In addition to the above, two European lineages (EU5 and EU7, the latter including the Australian AU5 lineage) contain the A haplotype, expanding the set of global lineages related by nuclear exchange events to at least 13 of the 17 major lineages examined here. Thus, these events seem to be very common in global populations of Pt, which are dominated by isolates with different combinations of a relatively small number of haploid genotypes. Given this high frequency of nuclear exchange, there is the potential for repeated shuffling of haplotypes within populations re-creating the same haplotype combinations in different locations or times. For example, Fig. 4 suggests that one branch of the NA5 group may contain a D nucleus derived from the NA3 (CD) group by a subsequent hybridization event, effectively exchanging related but slightly diverged D genomes between these lineages. Indeed, the NA3 lineage phylogenies derived from the C and D haplotypes (Fig. 4c,d) show several incongruities, which could occur if members of this lineage have undergone repeated exchanges of the C and D nuclei. Furthermore, Extended Data Fig. 2a suggests that some European isolates from 2009 are closely related to the AU2 (BC) group, suggesting that this haplotype combination may have been generated independently in Europe and Australia, although it is also possible that the hybrid lineage originated in Europe and coincidently migrated to Australia after the AB and CD parental linages.

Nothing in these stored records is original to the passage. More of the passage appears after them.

/-- Settles O35: a read leaves its value with the host alone (`hostRead_keeps`); the alignment test comes first. -/
theorem hostReadsAndBadAccesses : Obligations.HostReadsAndBadAccesses := by
  intro s ts size off
  refine ⟨fun m t hm ht h => ?_, fun m v hm ht hbad => ?_⟩
  · have hmove := step_of_host ht (by rcases hm with rfl | rfl | rfl <;> rfl)
    obtain ⟨v, k, rfl⟩ := hostRead_keeps hm (hmove.symm.trans h)
    exact ⟨rfl, rfl, rfl, rfl, rfl, rfl, rfl, rfl⟩
  · have hbad' := alignedWord_bad hbad
    rcases hm with rfl | rfl | rfl
    · exact (step_of_host ht rfl).trans (if_neg hbad')
    · exact (step_of_host ht rfl).trans (if_neg hbad')
    · refine (step_of_host ht (if_neg ?_)).trans (if_neg hbad')
      rintro ⟨h4, h0⟩
      exact hbad.elim (absurd h4) (absurd (by rw [h0]; rfl))

/-- Settles O36: the offset names entry and word; a valid entry has been written, so it lies in the table. -/
theorem tableReads : Obligations.TableReads := by
  intro s ts i k hs ht hk
  have hentry : (32 * i + 4 * k) / 32 = i := by omega
  have hword : (32 * i + 4 * k) % 32 = 4 * k := by omega
  have inside (hi : i < Config.avptCap s.bufCap) :
      step s = .next (tableRead (32 * i + 4 * k) (s.setTurns ts)) := by
    refine (step_of_host ht rfl).trans ?_
    rw [hostMove, hostReadTbl, if_pos (alignedWord_four (by omega)), if_pos (by rw [State.setTurns_bufCap]; omega)]
  refine ⟨fun d hi hd => ?_, fun hi => hs.entry hi, fun hle hi => ?_⟩
  · rw [inside (lt_of_sparseGet _ _ _ _ hs.avptBelow hd), tableRead, hentry, hword, State.setTurns_regs,
      State.setTurns_avpt, if_pos hi, hd]
    interval_cases k <;> rfl
  · refine ⟨Config.tableWord s.fresh, ?_⟩
    rw [inside hi, tableRead, hentry, State.setTurns_regs, if_neg (Nat.not_lt.2 hle)]
    rfl

/-- Every register reads 0 after reset (10_state.md R51). -/
theorem regRead_reset (off : Nat) : regRead Regs.reset off = 0 := by
  rw [regRead]
  cases regAt off with
  | none => rfl
  | some r => cases r <;> rfl

/-- Settles O37: the step is `resetStep` in every state. -/
theorem resetAbandonsTheCommand : Obligations.ResetAbandonsTheCommand :=
  fun _ _ ht => ⟨_, step_of_host ht rfl, rfl, rfl, rfl, rfl, regRead_reset, rfl, rfl⟩

/-- A `WAIT` of a BUSY block is a parser turn, and the `WAIT` stays. -/
theorem step_of_wait_busy {s : State} {ts : List Turn} (ht : s.turns = .wait :: ts) (hb : s.regs.status = .busy) :
    step s = phaseStep (s.setRdata (regRead s.regs RegName.status.off)) := by
  rw [step_of_wait ht, waitTurn, hb]
  exact parserTurn_of_busy (s := s.setRdata _) hb

/-- A `WAIT` of a block that is DONE ends. -/
theorem step_of_wait_done {s : State} {ts : List Turn} (ht : s.turns = .wait :: ts) (hd : s.regs.status.isDone = true) :
    step s = .next ((s.setRdata (regRead s.regs RegName.status.off)).setTurns ts) := by
  rw [step_of_wait ht, waitTurn, hd]
  rfl

theorem runSteps_two {s t u : State} (h1 : step s = .next t) (h2 : step t = .next u) : runSteps 2 s = .next u := by
  rw [runSteps, h1, andThen_next, runSteps, h2]
  rfl

/-- A command that a `WAIT` finds in `FAIL`: the fail step, then the end of the `WAIT`. -/
theorem runSteps_wait_of_fail {s : State} (ht : s.turns = [.wait]) (hb : s.regs.status = .busy) (hp : s.hid.ph = .fail) :
    ∃ u, runSteps 2 s = .next u ∧ u.regs = (failStep s).regs :=
  ⟨_, runSteps_two ((step_of_wait_busy ht hb).trans (phaseStep_fail hp)) (step_of_wait_done ht rfl), rfl⟩

/-- A decode command accepted straight after reset, once the host has read `STATUS` as BUSY. -/
def startAfterReset (cap : Nat) (top : Top) : State :=
  (acceptStep top top.opcode (State.resetWith cap [.wait])).setRdata 1

/-- A decode command and a `WAIT` straight after reset, where the first check fails: two steps to `FAIL`, and two to the end
of the `WAIT`. -/
theorem runSteps_after_reset {cap : Nat} {top : Top} {w : Word} {i : Instr} {v : Word} {c : Cause}
    (hd : decode .cmdw (beBytes 4 w.toNat) = .ok (i, [])) (hi : ∀ s, exec i s = accept top top.opcode s)
    (hcheck : phaseStep (startAfterReset cap top) = .next ((startAfterReset cap top).setHid
      { (startAfterReset cap top).hid with avail := v, ecause := c.code, eat := 0, ph := .fail })) :
    ∃ t, runSteps 2 (State.resetWith cap [wrTurn .cmd w, .wait]) = .next t ∧
      ∃ u, runSteps 2 t = .next u ∧ u.regs.err.word = ErrReg.word { kind := 1, cause := c.code } ∧
        u.regs.errOffset = 0 ∧ u.regs.newOffset = 0 := by
  have hcmd := step_of_cmdWrite (s := State.resetWith cap [wrTurn .cmd w, .wait]) rfl rfl hd
  have haccept := hcmd.trans ((hi _).trans (accept_of_quiet nofun (Nat.zero_le cap)))
  have hwait := (step_of_wait_busy (s := acceptStep top top.opcode (State.resetWith cap [.wait])) rfl rfl).trans hcheck
  obtain ⟨u, hu, hregs⟩ := runSteps_wait_of_fail (s := (startAfterReset cap top).setHid
    { (startAfterReset cap top).hid with avail := v, ecause := c.code, eat := 0, ph := .fail }) rfl rfl rfl
  refine ⟨_, runSteps_two haccept hwait, u, hu, ?_⟩
  rw [hregs]
  exact ⟨rfl, rfl, rfl⟩

/-- Settles O38: the reset registers; and for each command the first check, which finds no byte in the buffer. -/
theorem resetState : Obligations.ResetState := by
  refine ⟨regRead_reset, rfl, rfl, fun cap => ?_, fun cap => ?_⟩
  · have hshort := phAAvail_of_lt (s := startAfterReset cap .avp) (Nat.succ_pos 7)
    exact runSteps_after_reset (c := .avpHdrShort) (decode_cmdw 1) (fun _ => rfl)
      ((phaseStep_aAvail rfl).trans (congrArg _ hshort))
  · have hshort := phMAvail_of_lt (s := startAfterReset cap .msg) (Nat.succ_pos 19)
    exact runSteps_after_reset (c := .msgHdrShort) (decode_cmdw 2) (fun _ => rfl)
      ((phaseStep_mAvail rfl).trans (congrArg _ hshort))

Early studies on laboratory-induced somatic exchange resulted in competing hypotheses involving exchange of intact nuclei of opposite mating types (M. lini, P. coronata f. sp. avenae and P. recondita)17,18 or parasexual recombination (P. recondita)43. Hybrids obtained in flax rust M. lini contained only parental nuclear combinations of alleles of several Avr loci, consistent with the former hypothesis, but the lack of molecular markers meant that this could not be resolved in other rust fungi. The haplotype-specific genome data here show clearly that no recombination occurred in the generation of the BC genotype (AU2 lineage) in either of the parental isolates before donation of their nuclei, or in the hybrid line subsequent to the exchange event. Likewise, the presence of the C and D haplotypes in separate nuclei of 20QDL87, along with the entire D haplotype in NA4 and NA6, indicates no recombination either in the parental or hybrid isolates. Similar considerations apply to the shared A haplotype in AU1, EU5 and EU7/AU5, as well as the hybrid lineages of Pgt including Ug99 (ref. 22). All of the Pt isolates related by hybridization contain two opposite alleles (+/−) at the a mating type locus, consistent with this being a requirement for a viable hybrid. Thus, it appears that somatic hybridization in Pt and Pgt typically involves whole nuclear exchange without recombination. The high impact of nuclear exchange in these species may be a consequence of the absence of sexual hosts in most wheat growing areas, resulting in populations consisting of long-lived clonal lineages.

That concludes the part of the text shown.